_Work to complete:_ What you print must match the data line for line.

_Provided data:_
-- ==== Sys2Proof/Syntax.lean ====
section
/-! DEFINITION. The abstract syntax: `Instr`, one constructor for every row of spec/opcode_table.json (388; Lean's runtime builds
no constructor with fields past the 244th, so definitions that build a V- or S-stream instruction are marked
noncomputable: the kernel evaluates them all the same).
The rows with an encoding carry the operand fields of their format (R298-R311). The rows without one are
the part's operations and events (95_what_each_step_holds.md); they carry the operands their rule names. -/

namespace Sys2Proof

/-- What every encoded instruction carries beside its operands: the idle count, the token bits
(GL, GR, TL, TR from the high bit, R281) and the guard field (R181). A short form has a 2-bit idle count
and no guard; an unguarded long form has no guard. `Instr.wellFormed` says so. -/
structure Hd where
  idle : BitVec 4
  tok : BitVec 4
  g : BitVec 4
  deriving DecidableEq, Repr

/-- A TDISP request (R38). -/
inductive TdispOp where
  | lock | start | stop | report
  deriving DecidableEq, Repr

/-- Where an access of the host lands: the offset in the window, the IDE stream on which it fails its check, if it does (R37), and, of a
write of a register, the EP bit of its TLP (R22). -/
structure HostAddr where
  off : Nat
  ide : Option Nat
  ep : Bool := false
  deriving DecidableEq, Repr

/-- A read of host memory for a queue that gets no data: the queue, and the IDE stream on which its completion failed its check and was
dropped, if one did (R37). -/
structure HostRead where
  q : Nat
  ide : Option Nat
  deriving DecidableEq, Repr

/-- What the MF's BAR2 is written with: the bytes, and the EP bit of the TLP (R22). -/
structure HostData where
  bytes : List Byte
  ep : Bool
  deriving DecidableEq, Repr

/-- A 64 KiB page as post-copy moves it: its bytes, and its poisoned 64-byte lines (R126). -/
structure PageImage where
  bytes : List Byte
  poison : List Nat
  deriving DecidableEq, Repr

/-- What a peer asks of the target hub (R49). -/
inductive PeerOp where
  /-- a read of `len` bytes -/
  | read (len : Nat)
  /-- a write, of memory or of packets into a ring; `poison` marks 64-byte lines of the target that the
  data poisons -/
  | write (data : List Byte) (poison : List Nat)
  /-- an `XAT.*` -/
  | atomic (op : AtOp) (x new : W64)
  /-- an `XSC.*`, at a fabric-proxy position (R224) -/
  | sc (op : AtOp) (x new : W64)
  /-- a notify of a queue -/
  | notify (q : Nat) (v : BitVec 32)
  /-- the decrement of a signal for a completed packet (R72) -/
  | signalDec (w3 : W64) (tag : BitVec 32) (q : Nat)
  /-- the value that a SIGNAL packet writes to a signal of the target (R70, R72) -/
  | signalSet (w3 v : W64) (tag : BitVec 32) (q : Nat)
  /-- the read of a WAIT's signal by the CFE of the source -/
  | signalRead
  deriving DecidableEq, Repr

/-- A request of a peer device as it reaches this hub (R49): the source device and CID, the target CID,
the ordering class, and the target VA. `back` numbers the request at its source. -/
structure PeerReq where
  src : Nat
  scid : Nat
  tcid : Nat
  cls : Nat
  va : Nat
  op : PeerOp
  back : Nat
  deriving DecidableEq, Repr

/-- What a peer answers to a request this device sent (R45, R49): a status (0, or the fault cause code)
and the bytes read or the old value. -/
structure RemoteResp where
  status : Nat
  data : List Byte
  poison : List Nat
  deriving DecidableEq, Repr

/-- A 256-byte flit of the Kallitu Link (R40), field by field. -/
structure Flit where
  seq : BitVec 12
  kind : BitVec 4
  dst : BitVec 16
  src : BitVec 16
  cid : BitVec 16
  payload : List Byte
  crc : W64
  deriving DecidableEq, Repr

/-- What the final round of a live migration carries (R125 step 5): pages by number (VA >> 16) with their
bytes, the context region, the QCBs and CQ descriptors as words, the COPY progress records, the pending
mailbox entries, the HANDOFF records, and with post-copy the outstanding pages instead of their bytes. -/
structure MigImage where
  /-- the source device and CID -/
  src : Nat × Nat
  /-- pages with their bytes and their poisoned 64-byte lines -/
  pages : List (Nat × List Byte × List Nat)
  context : List Byte
  /-- the strands of the context region, as they were saved, each with the packet of its LAUNCH -/
  strands : List (Machine.Strand × Machine.Packet)
  qcbs : List (Nat × List W64)
  cqs : List (Nat × List W64)
  copies : List (List W64)
  mailbox : List (List W64)
  handoffs : List (List Byte)
  outstanding : List Nat
  post : Bool
  deriving DecidableEq, Repr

_Worked solution:_
-- ==== Sys2Proof/Syntax.lean ====
section
/-! DEFINITION. The abstract syntax: `Instr`, one constructor for every row of spec/opcode_table.json (388; Lean's runtime builds
no constructor with fields past the 244th, so definitions that build a V- or S-stream instruction are marked
noncomputable: the kernel evaluates them all the same).
The rows with an encoding carry the operand fields of their format (R298-R311). The rows without one are
the part's operations and events (95_what_each_step_holds.md); they carry the operands their rule names. -/

namespace Sys2Proof

/-- What every encoded instruction carries beside its operands: the idle count, the token bits
(GL, GR, TL, TR from the high bit, R281) and the guard field (R181). A short form has a 2-bit idle count
and no guard; an unguarded long form has no guard. `Instr.wellFormed` says so. -/
structure Hd where
  idle : BitVec 4
  tok : BitVec 4
  g : BitVec 4
  deriving DecidableEq, Repr

/-- A TDISP request (R38). -/
inductive TdispOp where
  | lock | start | stop | report
  deriving DecidableEq, Repr

/-- Where an access of the host lands: the offset in the window, the IDE stream on which it fails its check, if it does (R37), and, of a
write of a register, the EP bit of its TLP (R22). -/
structure HostAddr where
  off : Nat
  ide : Option Nat
  ep : Bool := false
  deriving DecidableEq, Repr

/-- A read of host memory for a queue that gets no data: the queue, and the IDE stream on which its completion failed its check and was
dropped, if one did (R37). -/
structure HostRead where
  q : Nat
  ide : Option Nat
  deriving DecidableEq, Repr

/-- What the MF's BAR2 is written with: the bytes, and the EP bit of the TLP (R22). -/
structure HostData where
  bytes : List Byte
  ep : Bool
  deriving DecidableEq, Repr

/-- A 64 KiB page as post-copy moves it: its bytes, and its poisoned 64-byte lines (R126). -/
structure PageImage where
  bytes : List Byte
  poison : List Nat
  deriving DecidableEq, Repr

/-- What a peer asks of the target hub (R49). -/
inductive PeerOp where
  /-- a read of `len` bytes -/
  | read (len : Nat)
  /-- a write, of memory or of packets into a ring; `poison` marks 64-byte lines of the target that the
  data poisons -/
  | write (data : List Byte) (poison : List Nat)
  /-- an `XAT.*` -/
  | atomic (op : AtOp) (x new : W64)
  /-- an `XSC.*`, at a fabric-proxy position (R224) -/
  | sc (op : AtOp) (x new : W64)
  /-- a notify of a queue -/
  | notify (q : Nat) (v : BitVec 32)
  /-- the decrement of a signal for a completed packet (R72) -/
  | signalDec (w3 : W64) (tag : BitVec 32) (q : Nat)
  /-- the value that a SIGNAL packet writes to a signal of the target (R70, R72) -/
  | signalSet (w3 v : W64) (tag : BitVec 32) (q : Nat)
  /-- the read of a WAIT's signal by the CFE of the source -/
  | signalRead
  deriving DecidableEq, Repr

/-- A request of a peer device as it reaches this hub (R49): the source device and CID, the target CID,
the ordering class, and the target VA. `back` numbers the request at its source. -/
structure PeerReq where
  src : Nat
  scid : Nat
  tcid : Nat
  cls : Nat
  va : Nat
  op : PeerOp
  back : Nat
  deriving DecidableEq, Repr

/-- What a peer answers to a request this device sent (R45, R49): a status (0, or the fault cause code)
and the bytes read or the old value. -/
structure RemoteResp where
  status : Nat
  data : List Byte
  poison : List Nat
  deriving DecidableEq, Repr

/-- A 256-byte flit of the Kallitu Link (R40), field by field. -/
structure Flit where
  seq : BitVec 12
  kind : BitVec 4
  dst : BitVec 16
  src : BitVec 16
  cid : BitVec 16
  payload : List Byte
  crc : W64
  deriving DecidableEq, Repr

/-- What the final round of a live migration carries (R125 step 5): pages by number (VA >> 16) with their
bytes, the context region, the QCBs and CQ descriptors as words, the COPY progress records, the pending
mailbox entries, the HANDOFF records, and with post-copy the outstanding pages instead of their bytes. -/
structure MigImage where
  /-- the source device and CID -/
  src : Nat × Nat
  /-- pages with their bytes and their poisoned 64-byte lines -/
  pages : List (Nat × List Byte × List Nat)
  context : List Byte
  /-- the strands of the context region, as they were saved, each with the packet of its LAUNCH -/
  strands : List (Machine.Strand × Machine.Packet)
  qcbs : List (Nat × List W64)
  cqs : List (Nat × List W64)
  copies : List (List W64)
  mailbox : List (List W64)
  handoffs : List (List Byte)
  outstanding : List Nat
  post : Bool
  deriving DecidableEq, Repr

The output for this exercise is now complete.